-------- The data --------
theorem mem_tiesWhere {P : S16 → S16 → S16 → S16 → S16 → Prop} {x0 y0 x1 y1 t : S16} :
    (⟨x0.toInt, y0.toInt, x1.toInt, y1.toInt, t.toInt⟩ : LineTie) ∈ tiesWhere P ↔ P x0 y0 x1 y1 t := by
  simp [tiesWhere, BitVec.toInt_inj]

theorem tiesWhere_finite (P : S16 → S16 → S16 → S16 → S16 → Prop) : (tiesWhere P).Finite := by
  have : Finite S16 := Finite.of_injective BitVec.toFin BitVec.toFin_injective
  refine (Set.finite_range fun q : S16 × S16 × S16 × S16 × S16 =>
    (⟨q.1.toInt, q.2.1.toInt, q.2.2.1.toInt, q.2.2.2.1.toInt, q.2.2.2.2.toInt⟩ : LineTie)).subset ?_
  rintro p ⟨x0, y0, x1, y1, t, rfl, -⟩
  exact ⟨(x0, y0, x1, y1, t), rfl⟩

/-- A coordinate between two `s16` coordinates is one (R72). -/
theorem exists_s16_between {a b : S16} {t : Int} (hlo : min a.toInt b.toInt ≤ t) (hhi : t ≤ max a.toInt b.toInt) :
    ∃ v : S16, v.toInt = t := by
  have halo := a.le_toInt
  have hahi := a.toInt_lt
  have hblo := b.le_toInt
  have hbhi := b.toInt_lt
  exact ⟨BitVec.ofInt 16 t, BitVec.toInt_ofInt_eq_self (by decide) (by omega) (by omega)⟩

/-- Settles O31: the lines with `s16` ends have finitely many places, and the parameter takes the other pixel at those
where the default differs from the given sets. -/
theorem lineRasterIsOpen : Obligations.LineRasterIsOpen := by
  intro S hS
  obtain ⟨r, hr⟩ := exists_takesOther_iff (tiesWhere_finite fun x0 y0 x1 y1 t =>
    DiffersAt
      (majorPixels x0.toInt y0.toInt x1.toInt y1.toInt
        (PlotsPixel (lineDefault x0.toInt y0.toInt x1.toInt y1.toInt)))
      (majorPixels x0.toInt y0.toInt x1.toInt y1.toInt (S x0 y0 x1 y1)) t.toInt)
  refine ⟨r, fun x0 y0 x1 y1 => plotsPixel_lineRaster_iff (hS x0 y0 x1 y1) fun t ht => ?_⟩
  obtain ⟨v, rfl⟩ : ∃ v : S16, v.toInt = t :=
    ht.elim (fun h => exists_s16_between h.1 h.2) fun h => exists_s16_between h.1 h.2
  exact (hr _).trans mem_tiesWhere

/-! The default line. -/

/-- The ends of a line are put in rising order, so their exchange is undone (R124). -/
theorem lineMajor_swap (steep : Bool) {x0 y0 x1 y1 : Int} (h : x0 = x1 → y0 = y1) :
    lineMajor steep x1 y1 x0 y0 = lineMajor steep x0 y0 x1 y1 := by
  unfold lineMajor
  rcases lt_trichotomy x0 x1 with hlt | heq | hgt
  · rw [if_pos hlt, if_neg (by omega)]
  · rw [heq, h heq]
  · rw [if_neg (by omega), if_pos hgt]

/-- A line whose major extent is 0 is a point. -/
theorem minor_eq_of_major_eq {a0 a1 b0 b1 : Int} (h : |b1 - b0| ≤ |a1 - a0|) (ha : a0 = a1) : b0 = b1 := by
  rw [ha, sub_self, abs_zero] at h
  exact (sub_eq_zero.1 (abs_nonpos_iff.1 h)).symm

/-- The default line is the same list of calls with its ends exchanged (R126). -/
theorem lineDefault_swap (x0 y0 x1 y1 : Int) : lineDefault x1 y1 x0 y0 = lineDefault x0 y0 x1 y1 := by
  rw [lineDefault, lineDefault, abs_sub_comm y0, abs_sub_comm x0]
  split_ifs with h
  · exact lineMajor_swap true (minor_eq_of_major_eq h.le)
  · exact lineMajor_swap false (minor_eq_of_major_eq (not_lt.1 h))

/-- The source's first example, a diagonal. -/
theorem plotsPixel_lineDefault_diagonal (px py : Int) :
    PlotsPixel (lineDefault 0 0 5 5) px py ↔ 0 ≤ px ∧ px ≤ 5 ∧ py = px := by
  have hpixels : lineDefault 0 0 5 5 = (List.range 6).map fun (i : Nat) => ⟨(i : Int), (i : Int), true⟩ := by decide
  simp only [PlotsPixel, hpixels, List.mem_map, List.mem_range, Plot.mk.injEq]
  constructor
  · rintro ⟨v, i, hi, rfl, rfl, -⟩
    omega
  · rintro ⟨hlo, hhi, rfl⟩
    exact ⟨true, py.toNat, by omega, by omega, by omega, rfl⟩

/-- The source's second example, a horizontal run. -/
theorem plotsPixel_lineDefault_horizontal (px py : Int) :
    PlotsPixel (lineDefault 0 0 5 0) px py ↔ 0 ≤ px ∧ px ≤ 5 ∧ py = 0 := by
  have hpixels : lineDefault 0 0 5 0 = hSpan 0 0 6 := by decide
  rw [hpixels, plotsPixel_hSpan]
  omega

/-- A line with a tie at `px = 2`, where the default keeps the row of the left end (R124). -/
theorem plotsPixel_lineDefault_tie (px py : Int) :
    PlotsPixel (lineDefault 0 0 4 1) px py ↔
      (0 ≤ px ∧ px ≤ 2 ∧ py = 0) ∨ (3 ≤ px ∧ px ≤ 4 ∧ py = 1) := by
  have hpixels : lineDefault 0 0 4 1 = hSpan 0 0 3 ++ hSpan 3 1 2 := by decide
  rw [hpixels, plotsPixel_append, plotsPixel_hSpan, plotsPixel_hSpan]
  omega

/-- Settles O32: exchanging the ends leaves the calls the same, and the three lines are computed. -/
theorem lineSymmetric : Obligations.LineSymmetric :=
  ⟨fun x0 y0 x1 y1 px py => by rw [lineDefault_swap], plotsPixel_lineDefault_diagonal,
    plotsPixel_lineDefault_horizontal, plotsPixel_lineDefault_tie⟩

end Sys2Proof.Machine
end

section
/-! Rectangles (41_rasterizer.md section 3, R127 to R131). -/

namespace Sys2Proof.Machine

/-- The outline is the boundary of the rectangle, and empty when an extent is not positive (R127, R128). -/
theorem mem_rectOutline {x y w h px py : Int} {v : Bool} :
    (⟨px, py, v⟩ : Plot) ∈ rectOutline x y w h ↔
      (x ≤ px ∧ px < x + w ∧ y ≤ py ∧ py < y + h ∧
        (px = x ∨ px = x + w - 1 ∨ py = y ∨ py = y + h - 1)) ∧ v = true := by
  unfold rectOutline
  split_ifs with hpos
  · simp only [List.mem_append, mem_hSpan, mem_vSpan]
    cases v with
    | false => simp
    | true =>
      simp only [and_true]
      omega
  · simp only [List.not_mem_nil, false_iff]
    omega

/-- The fill is the solid rectangle, and empty when an extent is not positive (R128, R130). -/
theorem mem_rectFill {x y w h px py : Int} {v : Bool} :
    (⟨px, py, v⟩ : Plot) ∈ rectFill x y w h ↔
      (x ≤ px ∧ px < x + w ∧ y ≤ py ∧ py < y + h) ∧ v = true := by
  simp only [rectFill, List.mem_flatMap, List.mem_range, mem_hSpan]
  constructor
  · rintro ⟨j, hj, hlo, hhi, rfl, hv⟩
    exact ⟨by omega, hv⟩
  · rintro ⟨⟨hlo, hhi, htop, hbot⟩, hv⟩
    exact ⟨(py - y).toNat, by omega, hlo, hhi, by omega, hv⟩

theorem rectOutline_eq_nil {x y w h : Int} (hwh : w ≤ 0 ∨ h ≤ 0) : rectOutline x y w h = [] :=
  if_neg (by omega)

theorem rectFill_eq_nil {x y w h : Int} (hwh : w ≤ 0 ∨ h ≤ 0) : rectFill x y w h = [] := by
  refine List.eq_nil_iff_forall_not_mem.2 fun p hp => ?_
  obtain ⟨hin, -⟩ := mem_rectFill.1 hp
  omega

/-- Settles O33: the four edges are the boundary, and there are none when an extent is not positive. -/
theorem drawRectResult : Obligations.DrawRectResult := by
  intro s x y w h hm
  refine ⟨rfl, _, rfl, rfl, turnsOn_of_mem hm fun _ _ _ => mem_rectOutline, fun hwh => ?_⟩
  exact congrArg (plotAll s.cfg · s.fb) (rectOutline_eq_nil hwh)

/-- Settles O34: the rows are the solid rectangle, and there are none when an extent is not positive. -/
theorem fillRectResult : Obligations.FillRectResult := by
  intro s x y w h hm
  refine ⟨rfl, _, rfl, rfl, turnsOn_of_mem hm fun _ _ _ => mem_rectFill, fun hwh => ?_⟩
  exact congrArg (plotAll s.cfg · s.fb) (rectFill_eq_nil hwh)

/-- Settles O35: the boundary is part of the rectangle, and has no interior left to miss when an extent is at most
2. -/
theorem outlineWithinFill : Obligations.OutlineWithinFill := by
  intro x y w h px py
  rw [plotsPixel_iff_of_mem fun _ => mem_rectOutline, plotsPixel_iff_of_mem fun _ => mem_rectFill]
  constructor
  · rintro ⟨hl, hr, ht, hb, -⟩
    exact ⟨hl, hr, ht, hb⟩
  · rintro hwh ⟨hl, hr, ht, hb⟩
    exact ⟨hl, hr, ht, hb, by omega⟩

end Sys2Proof.Machine
end

section
/-! Circles (41_rasterizer.md section 4, R140 to R146). -/

namespace Sys2Proof.Machine

/-! The loop. -/

theorem circleSteps_eq_nil {r : Int} (hr : r ≤ 0) : circleSteps r = [] := by
  rw [circleSteps, Int.toNat_of_nonpos hr, circleLoop]

/-- The states after the steps are those of a circle with a positive radius. -/
theorem within_of_mem_circleSteps {r : Int} {c : CircleState} (hc : c ∈ circleSteps r) : 0 < r ∧ c.Within r := by
  have hr : 0 < r := by
    by_contra hn
    simp [circleSteps_eq_nil (not_lt.1 hn)] at hc
  exact ⟨hr, within_circleLoop _ (within_circleInit hr) c hc⟩

@[simp] theorem circleStep_ddFx (c : CircleState) : (circleStep c).ddFx = c.ddFx + 2 := by
  simp only [circleStep, circleRight, circleLower]
  split_ifs <;> rfl

@[simp] theorem circleStep_ddFy (c : CircleState) :
    (circleStep c).ddFy = if c.f ≥ 0 then c.ddFy + 2 else c.ddFy := by
  simp only [circleStep, circleRight, circleLower]
  split_ifs <;> rfl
--------
**Assignment**
Within the data above, the span starting at the line containing "refine (Set.finite_range fun" and ending at the line containing "exact ⟨(x0, y0, x1, y1, t), rfl⟩" is to be retyped exactly, with no other lines.

**Response to the task**
  refine (Set.finite_range fun q : S16 × S16 × S16 × S16 × S16 =>
    (⟨q.1.toInt, q.2.1.toInt, q.2.2.1.toInt, q.2.2.2.1.toInt, q.2.2.2.2.toInt⟩ : LineTie)).subset ?_
  rintro p ⟨x0, y0, x1, y1, t, rfl, -⟩
  exact ⟨(x0, y0, x1, y1, t), rfl⟩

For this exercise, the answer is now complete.